Work required — Copy the data exactly from the line that contains "-- ==== Sys2Proof/Laws/Keep/Assay.lean" through the line that contains "set_option linter.unusedTactic false", keeping both end lines and leaving out everything else.
*** Opening Given records ***
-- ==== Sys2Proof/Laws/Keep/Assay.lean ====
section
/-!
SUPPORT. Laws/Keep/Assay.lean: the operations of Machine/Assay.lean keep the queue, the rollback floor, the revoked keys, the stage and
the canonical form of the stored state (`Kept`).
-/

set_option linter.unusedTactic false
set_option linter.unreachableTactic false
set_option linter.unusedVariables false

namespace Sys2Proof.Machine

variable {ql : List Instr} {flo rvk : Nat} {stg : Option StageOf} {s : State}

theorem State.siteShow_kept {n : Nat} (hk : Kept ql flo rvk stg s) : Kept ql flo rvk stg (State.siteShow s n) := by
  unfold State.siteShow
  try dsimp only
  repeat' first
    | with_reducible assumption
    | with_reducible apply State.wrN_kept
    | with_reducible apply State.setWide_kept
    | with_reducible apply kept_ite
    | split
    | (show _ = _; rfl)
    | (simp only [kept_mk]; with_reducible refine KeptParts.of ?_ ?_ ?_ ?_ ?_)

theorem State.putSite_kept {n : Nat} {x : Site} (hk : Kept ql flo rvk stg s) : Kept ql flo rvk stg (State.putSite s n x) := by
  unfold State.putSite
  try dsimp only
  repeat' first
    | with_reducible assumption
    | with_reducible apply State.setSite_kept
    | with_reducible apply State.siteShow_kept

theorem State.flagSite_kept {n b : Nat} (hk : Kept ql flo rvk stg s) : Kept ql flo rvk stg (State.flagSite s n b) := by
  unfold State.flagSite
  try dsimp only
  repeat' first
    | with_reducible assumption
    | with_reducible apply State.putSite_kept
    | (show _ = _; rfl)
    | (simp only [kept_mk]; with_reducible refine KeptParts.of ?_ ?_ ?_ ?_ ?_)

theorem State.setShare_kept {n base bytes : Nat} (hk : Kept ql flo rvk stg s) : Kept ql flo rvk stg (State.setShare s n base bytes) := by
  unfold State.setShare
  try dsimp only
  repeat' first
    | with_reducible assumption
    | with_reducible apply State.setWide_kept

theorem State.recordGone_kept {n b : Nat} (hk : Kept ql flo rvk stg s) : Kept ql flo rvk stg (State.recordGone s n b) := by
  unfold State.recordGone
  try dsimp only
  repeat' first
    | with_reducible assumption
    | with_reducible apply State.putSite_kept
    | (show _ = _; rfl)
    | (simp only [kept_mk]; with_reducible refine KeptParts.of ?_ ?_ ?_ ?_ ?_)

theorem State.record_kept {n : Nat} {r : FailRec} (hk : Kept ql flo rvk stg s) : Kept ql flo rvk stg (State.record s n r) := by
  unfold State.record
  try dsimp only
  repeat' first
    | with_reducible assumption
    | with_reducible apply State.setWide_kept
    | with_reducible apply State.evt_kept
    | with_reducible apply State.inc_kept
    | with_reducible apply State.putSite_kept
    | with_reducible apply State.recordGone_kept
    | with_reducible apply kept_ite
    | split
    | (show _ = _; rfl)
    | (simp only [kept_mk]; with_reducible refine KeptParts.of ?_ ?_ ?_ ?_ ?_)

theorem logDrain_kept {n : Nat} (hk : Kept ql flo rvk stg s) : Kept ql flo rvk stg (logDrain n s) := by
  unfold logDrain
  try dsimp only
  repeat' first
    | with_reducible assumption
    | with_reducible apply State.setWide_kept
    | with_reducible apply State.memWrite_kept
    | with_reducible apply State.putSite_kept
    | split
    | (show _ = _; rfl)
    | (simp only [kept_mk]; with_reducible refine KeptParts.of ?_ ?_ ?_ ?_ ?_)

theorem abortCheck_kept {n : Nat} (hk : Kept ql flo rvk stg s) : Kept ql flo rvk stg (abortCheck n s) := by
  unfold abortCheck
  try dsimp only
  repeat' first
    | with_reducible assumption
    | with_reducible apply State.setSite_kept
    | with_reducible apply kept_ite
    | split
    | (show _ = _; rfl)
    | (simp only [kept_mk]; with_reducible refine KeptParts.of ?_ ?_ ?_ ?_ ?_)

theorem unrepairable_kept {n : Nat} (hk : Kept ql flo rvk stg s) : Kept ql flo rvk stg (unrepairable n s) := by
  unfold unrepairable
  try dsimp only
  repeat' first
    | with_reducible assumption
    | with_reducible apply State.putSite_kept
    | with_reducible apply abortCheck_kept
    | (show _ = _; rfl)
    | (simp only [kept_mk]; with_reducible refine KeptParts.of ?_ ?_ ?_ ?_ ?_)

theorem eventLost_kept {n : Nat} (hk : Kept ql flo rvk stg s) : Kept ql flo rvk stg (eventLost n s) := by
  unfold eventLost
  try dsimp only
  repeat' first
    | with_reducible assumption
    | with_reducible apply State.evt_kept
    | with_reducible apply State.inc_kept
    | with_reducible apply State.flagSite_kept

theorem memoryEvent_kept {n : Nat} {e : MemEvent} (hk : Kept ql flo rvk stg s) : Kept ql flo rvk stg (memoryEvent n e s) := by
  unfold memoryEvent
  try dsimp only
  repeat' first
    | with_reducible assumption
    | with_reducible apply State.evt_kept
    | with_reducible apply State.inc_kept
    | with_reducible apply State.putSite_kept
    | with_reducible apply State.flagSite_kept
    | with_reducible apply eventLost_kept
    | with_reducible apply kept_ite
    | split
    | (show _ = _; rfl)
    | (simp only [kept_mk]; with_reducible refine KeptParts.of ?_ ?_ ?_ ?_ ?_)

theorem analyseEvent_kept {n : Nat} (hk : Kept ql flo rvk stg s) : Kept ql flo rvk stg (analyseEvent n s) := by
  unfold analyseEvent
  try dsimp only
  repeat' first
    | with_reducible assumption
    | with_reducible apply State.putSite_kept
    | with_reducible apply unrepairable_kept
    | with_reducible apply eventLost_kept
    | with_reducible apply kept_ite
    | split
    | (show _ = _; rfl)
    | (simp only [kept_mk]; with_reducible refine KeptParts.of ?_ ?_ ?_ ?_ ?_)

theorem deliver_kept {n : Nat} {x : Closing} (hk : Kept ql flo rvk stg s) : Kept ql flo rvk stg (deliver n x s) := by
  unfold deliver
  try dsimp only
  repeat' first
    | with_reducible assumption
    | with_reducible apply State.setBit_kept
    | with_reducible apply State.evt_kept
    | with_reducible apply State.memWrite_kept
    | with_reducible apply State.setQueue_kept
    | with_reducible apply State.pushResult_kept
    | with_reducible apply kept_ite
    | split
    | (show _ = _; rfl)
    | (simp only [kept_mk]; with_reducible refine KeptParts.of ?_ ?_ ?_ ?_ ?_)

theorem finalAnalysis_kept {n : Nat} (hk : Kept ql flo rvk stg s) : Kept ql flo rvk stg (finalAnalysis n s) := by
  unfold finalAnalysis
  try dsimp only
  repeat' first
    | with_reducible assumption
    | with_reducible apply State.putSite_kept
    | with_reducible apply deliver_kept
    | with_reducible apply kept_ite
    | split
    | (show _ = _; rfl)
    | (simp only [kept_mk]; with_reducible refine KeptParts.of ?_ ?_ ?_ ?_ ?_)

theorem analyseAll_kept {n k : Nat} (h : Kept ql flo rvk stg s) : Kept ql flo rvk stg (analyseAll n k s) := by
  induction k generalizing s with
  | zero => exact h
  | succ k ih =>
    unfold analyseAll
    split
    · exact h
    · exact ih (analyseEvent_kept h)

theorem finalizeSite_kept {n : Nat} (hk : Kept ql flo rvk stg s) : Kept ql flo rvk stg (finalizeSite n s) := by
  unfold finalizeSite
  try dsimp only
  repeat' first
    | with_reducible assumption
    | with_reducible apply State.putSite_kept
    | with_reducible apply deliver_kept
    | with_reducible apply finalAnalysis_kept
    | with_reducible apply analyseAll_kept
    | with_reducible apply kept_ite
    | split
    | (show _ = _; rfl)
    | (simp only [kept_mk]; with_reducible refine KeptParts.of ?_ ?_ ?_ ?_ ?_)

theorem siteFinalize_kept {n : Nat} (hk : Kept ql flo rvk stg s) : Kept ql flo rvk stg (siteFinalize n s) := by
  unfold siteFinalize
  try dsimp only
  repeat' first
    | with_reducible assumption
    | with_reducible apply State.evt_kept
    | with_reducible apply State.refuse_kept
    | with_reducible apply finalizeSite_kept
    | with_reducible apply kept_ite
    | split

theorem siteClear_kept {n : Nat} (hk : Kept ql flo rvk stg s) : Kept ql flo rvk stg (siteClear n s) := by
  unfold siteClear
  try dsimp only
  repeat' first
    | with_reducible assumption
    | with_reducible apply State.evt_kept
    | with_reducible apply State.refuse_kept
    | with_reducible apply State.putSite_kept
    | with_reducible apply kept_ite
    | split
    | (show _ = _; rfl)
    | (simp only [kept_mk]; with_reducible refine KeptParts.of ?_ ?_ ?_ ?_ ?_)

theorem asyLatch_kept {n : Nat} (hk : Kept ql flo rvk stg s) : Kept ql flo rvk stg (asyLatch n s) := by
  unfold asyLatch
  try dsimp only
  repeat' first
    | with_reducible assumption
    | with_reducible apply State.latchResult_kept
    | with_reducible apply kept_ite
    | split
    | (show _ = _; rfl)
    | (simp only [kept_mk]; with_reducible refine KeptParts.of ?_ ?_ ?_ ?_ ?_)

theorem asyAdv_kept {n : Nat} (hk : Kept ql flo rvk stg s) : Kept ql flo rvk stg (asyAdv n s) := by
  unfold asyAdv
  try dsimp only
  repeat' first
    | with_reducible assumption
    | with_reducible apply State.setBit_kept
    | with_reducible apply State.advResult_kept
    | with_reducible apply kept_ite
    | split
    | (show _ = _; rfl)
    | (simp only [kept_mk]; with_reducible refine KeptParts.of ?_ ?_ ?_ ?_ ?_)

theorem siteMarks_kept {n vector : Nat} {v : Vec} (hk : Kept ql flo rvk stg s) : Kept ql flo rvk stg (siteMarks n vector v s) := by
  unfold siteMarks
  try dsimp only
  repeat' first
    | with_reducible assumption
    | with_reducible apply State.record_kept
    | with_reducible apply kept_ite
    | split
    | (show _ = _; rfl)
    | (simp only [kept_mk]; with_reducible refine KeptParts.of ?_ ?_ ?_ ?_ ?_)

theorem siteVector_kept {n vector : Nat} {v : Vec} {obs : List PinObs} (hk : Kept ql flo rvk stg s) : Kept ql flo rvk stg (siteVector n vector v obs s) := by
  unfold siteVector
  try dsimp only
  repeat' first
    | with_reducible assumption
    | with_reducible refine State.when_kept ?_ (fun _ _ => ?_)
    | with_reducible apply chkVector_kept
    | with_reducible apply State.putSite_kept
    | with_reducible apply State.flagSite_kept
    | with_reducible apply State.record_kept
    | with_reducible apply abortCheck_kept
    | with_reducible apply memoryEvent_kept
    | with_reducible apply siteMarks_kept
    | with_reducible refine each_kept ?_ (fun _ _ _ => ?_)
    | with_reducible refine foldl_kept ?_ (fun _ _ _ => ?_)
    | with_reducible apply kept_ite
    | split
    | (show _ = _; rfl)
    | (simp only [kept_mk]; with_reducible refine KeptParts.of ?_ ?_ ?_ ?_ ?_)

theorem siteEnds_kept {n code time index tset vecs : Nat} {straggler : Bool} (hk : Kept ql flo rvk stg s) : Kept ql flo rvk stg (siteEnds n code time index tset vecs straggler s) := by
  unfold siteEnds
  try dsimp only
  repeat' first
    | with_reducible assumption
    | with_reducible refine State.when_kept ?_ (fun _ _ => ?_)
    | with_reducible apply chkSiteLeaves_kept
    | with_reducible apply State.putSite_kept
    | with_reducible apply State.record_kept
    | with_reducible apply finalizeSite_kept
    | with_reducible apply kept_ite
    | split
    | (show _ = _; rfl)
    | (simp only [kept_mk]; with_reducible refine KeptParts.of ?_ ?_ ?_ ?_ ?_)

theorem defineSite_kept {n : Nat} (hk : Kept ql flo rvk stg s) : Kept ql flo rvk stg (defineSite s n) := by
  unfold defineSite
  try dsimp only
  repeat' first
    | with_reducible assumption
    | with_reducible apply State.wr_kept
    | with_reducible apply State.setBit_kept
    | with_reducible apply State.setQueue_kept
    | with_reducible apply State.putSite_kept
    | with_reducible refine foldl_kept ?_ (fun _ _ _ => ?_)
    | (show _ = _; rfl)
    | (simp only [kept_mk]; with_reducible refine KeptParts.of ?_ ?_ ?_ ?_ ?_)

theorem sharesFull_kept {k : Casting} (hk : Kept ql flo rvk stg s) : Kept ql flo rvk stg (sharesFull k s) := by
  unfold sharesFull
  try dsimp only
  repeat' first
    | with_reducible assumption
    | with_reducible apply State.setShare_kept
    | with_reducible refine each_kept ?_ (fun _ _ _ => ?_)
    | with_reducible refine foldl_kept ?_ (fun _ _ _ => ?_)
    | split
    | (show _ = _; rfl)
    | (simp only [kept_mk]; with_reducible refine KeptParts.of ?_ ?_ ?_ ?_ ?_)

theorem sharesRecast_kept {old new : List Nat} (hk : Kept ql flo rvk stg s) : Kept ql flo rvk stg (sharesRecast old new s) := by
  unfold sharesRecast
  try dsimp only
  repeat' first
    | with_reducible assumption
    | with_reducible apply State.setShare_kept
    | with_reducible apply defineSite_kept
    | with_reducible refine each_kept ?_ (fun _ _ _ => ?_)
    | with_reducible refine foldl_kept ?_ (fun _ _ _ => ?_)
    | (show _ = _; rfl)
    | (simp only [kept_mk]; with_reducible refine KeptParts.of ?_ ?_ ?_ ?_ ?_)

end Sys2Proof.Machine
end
*** Closing Given records ***
*** Opening Given records ***
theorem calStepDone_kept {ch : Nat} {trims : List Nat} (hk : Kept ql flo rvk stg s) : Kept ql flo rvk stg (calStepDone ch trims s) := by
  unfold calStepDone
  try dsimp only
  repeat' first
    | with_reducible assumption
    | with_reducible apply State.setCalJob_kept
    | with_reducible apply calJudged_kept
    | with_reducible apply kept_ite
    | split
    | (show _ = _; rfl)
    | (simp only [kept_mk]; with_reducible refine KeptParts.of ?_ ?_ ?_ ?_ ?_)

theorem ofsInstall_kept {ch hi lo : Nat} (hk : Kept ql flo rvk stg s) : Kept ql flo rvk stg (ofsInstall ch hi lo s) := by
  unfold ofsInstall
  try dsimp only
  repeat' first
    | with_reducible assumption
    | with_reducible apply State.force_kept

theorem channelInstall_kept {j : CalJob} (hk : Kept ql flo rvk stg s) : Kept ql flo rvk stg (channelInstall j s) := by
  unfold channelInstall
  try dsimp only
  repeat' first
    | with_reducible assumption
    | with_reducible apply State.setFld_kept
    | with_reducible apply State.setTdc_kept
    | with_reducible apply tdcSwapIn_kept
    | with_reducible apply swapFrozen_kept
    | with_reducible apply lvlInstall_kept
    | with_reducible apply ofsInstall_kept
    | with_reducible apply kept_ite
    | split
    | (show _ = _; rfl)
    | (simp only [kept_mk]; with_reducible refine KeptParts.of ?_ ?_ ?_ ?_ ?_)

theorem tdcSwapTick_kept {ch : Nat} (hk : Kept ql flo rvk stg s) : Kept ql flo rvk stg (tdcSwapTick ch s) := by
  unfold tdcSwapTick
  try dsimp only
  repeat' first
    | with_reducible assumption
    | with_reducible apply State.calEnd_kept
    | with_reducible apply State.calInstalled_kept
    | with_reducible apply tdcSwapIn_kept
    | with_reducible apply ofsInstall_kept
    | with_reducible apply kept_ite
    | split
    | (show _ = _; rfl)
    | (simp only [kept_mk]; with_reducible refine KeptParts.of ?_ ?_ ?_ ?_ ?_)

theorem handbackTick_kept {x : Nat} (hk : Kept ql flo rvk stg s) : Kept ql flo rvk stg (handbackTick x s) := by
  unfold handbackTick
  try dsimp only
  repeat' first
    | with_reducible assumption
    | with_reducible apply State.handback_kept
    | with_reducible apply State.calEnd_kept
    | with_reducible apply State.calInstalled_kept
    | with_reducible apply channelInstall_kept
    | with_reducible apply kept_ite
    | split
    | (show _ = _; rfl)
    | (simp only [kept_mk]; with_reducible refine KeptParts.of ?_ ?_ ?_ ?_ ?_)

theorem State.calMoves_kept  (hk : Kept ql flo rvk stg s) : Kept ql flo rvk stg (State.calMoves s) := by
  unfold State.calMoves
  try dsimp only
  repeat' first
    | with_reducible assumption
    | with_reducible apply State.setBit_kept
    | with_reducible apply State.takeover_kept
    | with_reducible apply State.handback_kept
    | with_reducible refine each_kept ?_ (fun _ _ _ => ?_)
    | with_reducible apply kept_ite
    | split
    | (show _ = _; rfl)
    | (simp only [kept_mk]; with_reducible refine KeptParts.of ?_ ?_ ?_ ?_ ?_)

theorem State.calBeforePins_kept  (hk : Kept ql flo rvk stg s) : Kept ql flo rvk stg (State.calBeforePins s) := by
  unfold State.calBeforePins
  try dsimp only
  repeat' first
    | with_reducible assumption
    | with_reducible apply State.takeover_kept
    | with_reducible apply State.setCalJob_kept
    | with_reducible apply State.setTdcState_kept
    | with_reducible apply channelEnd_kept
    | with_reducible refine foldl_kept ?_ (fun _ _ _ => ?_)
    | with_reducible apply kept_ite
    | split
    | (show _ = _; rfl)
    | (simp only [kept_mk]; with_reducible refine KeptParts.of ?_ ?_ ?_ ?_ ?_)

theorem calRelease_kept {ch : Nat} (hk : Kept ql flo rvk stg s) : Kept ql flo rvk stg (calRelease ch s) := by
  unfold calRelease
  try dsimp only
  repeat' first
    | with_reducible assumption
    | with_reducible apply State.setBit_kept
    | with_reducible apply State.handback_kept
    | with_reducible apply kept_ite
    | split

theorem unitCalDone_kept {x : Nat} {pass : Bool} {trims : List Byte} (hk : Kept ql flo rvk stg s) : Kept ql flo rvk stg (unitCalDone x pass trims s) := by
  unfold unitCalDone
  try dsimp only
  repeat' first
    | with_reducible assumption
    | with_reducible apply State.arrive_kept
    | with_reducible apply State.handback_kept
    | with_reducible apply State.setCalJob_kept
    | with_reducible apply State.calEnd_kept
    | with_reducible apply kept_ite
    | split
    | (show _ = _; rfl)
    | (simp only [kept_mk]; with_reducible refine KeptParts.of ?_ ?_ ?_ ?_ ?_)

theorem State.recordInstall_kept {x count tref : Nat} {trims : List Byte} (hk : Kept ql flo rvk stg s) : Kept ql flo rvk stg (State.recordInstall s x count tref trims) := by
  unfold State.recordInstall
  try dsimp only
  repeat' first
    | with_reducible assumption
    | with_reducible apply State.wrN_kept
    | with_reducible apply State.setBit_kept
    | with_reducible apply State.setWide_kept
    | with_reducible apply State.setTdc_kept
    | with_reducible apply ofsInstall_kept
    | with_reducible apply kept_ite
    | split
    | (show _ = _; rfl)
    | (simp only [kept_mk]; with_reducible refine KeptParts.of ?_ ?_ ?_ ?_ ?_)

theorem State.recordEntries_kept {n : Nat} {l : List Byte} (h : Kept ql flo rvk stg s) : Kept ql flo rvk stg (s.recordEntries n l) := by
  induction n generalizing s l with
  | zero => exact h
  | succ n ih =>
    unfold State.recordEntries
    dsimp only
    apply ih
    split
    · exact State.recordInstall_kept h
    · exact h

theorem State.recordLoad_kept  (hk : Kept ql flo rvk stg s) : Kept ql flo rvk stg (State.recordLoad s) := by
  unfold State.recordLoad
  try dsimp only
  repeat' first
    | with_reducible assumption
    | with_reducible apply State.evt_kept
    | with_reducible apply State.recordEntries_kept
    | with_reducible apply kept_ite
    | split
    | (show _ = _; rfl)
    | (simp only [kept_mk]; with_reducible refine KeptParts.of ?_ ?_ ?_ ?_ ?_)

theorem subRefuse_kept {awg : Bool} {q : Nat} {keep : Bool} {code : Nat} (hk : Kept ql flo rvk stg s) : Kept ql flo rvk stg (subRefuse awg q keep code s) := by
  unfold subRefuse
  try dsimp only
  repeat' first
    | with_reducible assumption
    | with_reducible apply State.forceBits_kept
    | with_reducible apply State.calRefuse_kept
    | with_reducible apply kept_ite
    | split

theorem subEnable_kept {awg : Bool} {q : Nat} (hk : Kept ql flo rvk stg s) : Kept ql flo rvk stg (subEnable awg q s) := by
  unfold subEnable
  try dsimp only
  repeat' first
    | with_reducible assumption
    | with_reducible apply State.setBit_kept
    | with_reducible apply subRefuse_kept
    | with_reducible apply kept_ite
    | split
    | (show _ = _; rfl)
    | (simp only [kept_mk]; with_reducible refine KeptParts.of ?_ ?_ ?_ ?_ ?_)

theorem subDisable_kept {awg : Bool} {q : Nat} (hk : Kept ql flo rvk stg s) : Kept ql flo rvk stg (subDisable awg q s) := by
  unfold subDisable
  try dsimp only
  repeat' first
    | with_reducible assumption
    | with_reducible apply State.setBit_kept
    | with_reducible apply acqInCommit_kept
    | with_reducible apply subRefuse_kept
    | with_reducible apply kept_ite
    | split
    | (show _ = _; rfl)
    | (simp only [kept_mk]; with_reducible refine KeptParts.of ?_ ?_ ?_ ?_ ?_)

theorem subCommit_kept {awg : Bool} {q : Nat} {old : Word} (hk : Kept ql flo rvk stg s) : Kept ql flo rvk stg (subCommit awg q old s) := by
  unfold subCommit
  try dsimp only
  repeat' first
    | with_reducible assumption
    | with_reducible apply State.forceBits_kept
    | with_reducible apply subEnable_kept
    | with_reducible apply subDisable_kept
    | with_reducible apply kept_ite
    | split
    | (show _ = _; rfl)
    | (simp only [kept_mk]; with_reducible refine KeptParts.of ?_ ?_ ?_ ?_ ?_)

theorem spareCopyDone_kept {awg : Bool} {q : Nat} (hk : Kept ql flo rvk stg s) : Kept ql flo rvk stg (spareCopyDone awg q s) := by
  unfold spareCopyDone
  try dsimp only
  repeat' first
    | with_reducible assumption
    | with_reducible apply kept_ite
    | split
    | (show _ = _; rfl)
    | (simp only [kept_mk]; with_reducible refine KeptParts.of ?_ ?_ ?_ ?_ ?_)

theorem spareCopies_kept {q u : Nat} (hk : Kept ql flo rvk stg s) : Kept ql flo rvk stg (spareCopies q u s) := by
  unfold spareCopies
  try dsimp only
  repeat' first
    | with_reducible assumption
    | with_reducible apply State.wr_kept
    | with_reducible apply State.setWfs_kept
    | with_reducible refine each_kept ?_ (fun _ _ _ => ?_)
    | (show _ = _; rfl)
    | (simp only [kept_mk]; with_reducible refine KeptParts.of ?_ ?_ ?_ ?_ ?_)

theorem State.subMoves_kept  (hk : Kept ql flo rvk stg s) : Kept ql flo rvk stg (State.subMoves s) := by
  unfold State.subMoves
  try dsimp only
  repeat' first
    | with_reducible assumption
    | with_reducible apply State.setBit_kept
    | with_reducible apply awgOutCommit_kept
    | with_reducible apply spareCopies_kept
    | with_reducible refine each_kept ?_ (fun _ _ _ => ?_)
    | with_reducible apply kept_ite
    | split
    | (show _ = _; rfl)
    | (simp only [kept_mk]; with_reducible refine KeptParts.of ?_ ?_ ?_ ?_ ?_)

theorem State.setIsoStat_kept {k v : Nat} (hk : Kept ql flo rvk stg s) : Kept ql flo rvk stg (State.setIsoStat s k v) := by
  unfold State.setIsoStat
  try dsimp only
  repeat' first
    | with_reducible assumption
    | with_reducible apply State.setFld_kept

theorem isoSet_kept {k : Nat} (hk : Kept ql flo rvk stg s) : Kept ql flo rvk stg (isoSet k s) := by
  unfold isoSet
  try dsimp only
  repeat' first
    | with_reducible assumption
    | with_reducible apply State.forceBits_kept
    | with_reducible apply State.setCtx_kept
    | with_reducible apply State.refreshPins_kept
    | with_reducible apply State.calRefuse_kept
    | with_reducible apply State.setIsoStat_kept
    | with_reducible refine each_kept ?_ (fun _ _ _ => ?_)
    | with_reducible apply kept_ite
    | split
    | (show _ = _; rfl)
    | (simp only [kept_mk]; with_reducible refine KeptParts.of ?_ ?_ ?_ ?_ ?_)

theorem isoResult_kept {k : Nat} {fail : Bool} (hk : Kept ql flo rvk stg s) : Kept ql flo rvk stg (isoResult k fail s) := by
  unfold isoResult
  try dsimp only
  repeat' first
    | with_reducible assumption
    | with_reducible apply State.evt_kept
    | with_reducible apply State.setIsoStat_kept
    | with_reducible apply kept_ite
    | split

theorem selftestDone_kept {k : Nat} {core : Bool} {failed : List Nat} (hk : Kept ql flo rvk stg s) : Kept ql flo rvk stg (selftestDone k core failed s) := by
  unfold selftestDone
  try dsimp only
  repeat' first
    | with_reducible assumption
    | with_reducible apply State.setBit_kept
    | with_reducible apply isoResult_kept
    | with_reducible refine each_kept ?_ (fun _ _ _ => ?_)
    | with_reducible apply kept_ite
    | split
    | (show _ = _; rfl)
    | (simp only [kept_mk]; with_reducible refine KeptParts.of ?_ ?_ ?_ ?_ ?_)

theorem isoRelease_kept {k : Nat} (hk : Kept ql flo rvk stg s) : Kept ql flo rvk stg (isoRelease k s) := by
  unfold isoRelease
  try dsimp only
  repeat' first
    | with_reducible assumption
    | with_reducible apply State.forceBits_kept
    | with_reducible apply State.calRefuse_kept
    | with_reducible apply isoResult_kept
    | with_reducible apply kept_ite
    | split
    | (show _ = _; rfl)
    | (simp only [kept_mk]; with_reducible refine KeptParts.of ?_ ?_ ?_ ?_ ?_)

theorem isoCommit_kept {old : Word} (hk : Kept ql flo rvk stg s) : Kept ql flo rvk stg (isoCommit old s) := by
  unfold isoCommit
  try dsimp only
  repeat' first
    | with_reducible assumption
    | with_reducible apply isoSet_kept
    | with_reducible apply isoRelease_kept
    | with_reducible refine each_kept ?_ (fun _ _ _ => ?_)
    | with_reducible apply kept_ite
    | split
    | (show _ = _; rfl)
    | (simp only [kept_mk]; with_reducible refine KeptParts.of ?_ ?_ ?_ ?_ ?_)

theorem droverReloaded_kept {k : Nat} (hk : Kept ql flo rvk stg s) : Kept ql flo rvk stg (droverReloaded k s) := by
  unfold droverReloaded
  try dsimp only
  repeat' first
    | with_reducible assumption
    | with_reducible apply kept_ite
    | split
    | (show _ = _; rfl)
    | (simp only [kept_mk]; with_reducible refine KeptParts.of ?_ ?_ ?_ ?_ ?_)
*** Closing Given records ***
*** Opening Given records ***
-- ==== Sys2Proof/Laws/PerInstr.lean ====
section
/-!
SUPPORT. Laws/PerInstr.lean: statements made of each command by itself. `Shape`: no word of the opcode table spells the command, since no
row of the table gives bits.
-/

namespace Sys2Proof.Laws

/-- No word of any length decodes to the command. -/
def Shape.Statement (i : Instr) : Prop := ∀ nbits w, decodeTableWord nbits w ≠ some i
*** Closing Given records ***
Solution to the problem —
-- ==== Sys2Proof/Laws/Keep/Assay.lean ====
section
/-!
SUPPORT. Laws/Keep/Assay.lean: the operations of Machine/Assay.lean keep the queue, the rollback floor, the revoked keys, the stage and
the canonical form of the stored state (`Kept`).
-/

set_option linter.unusedTactic false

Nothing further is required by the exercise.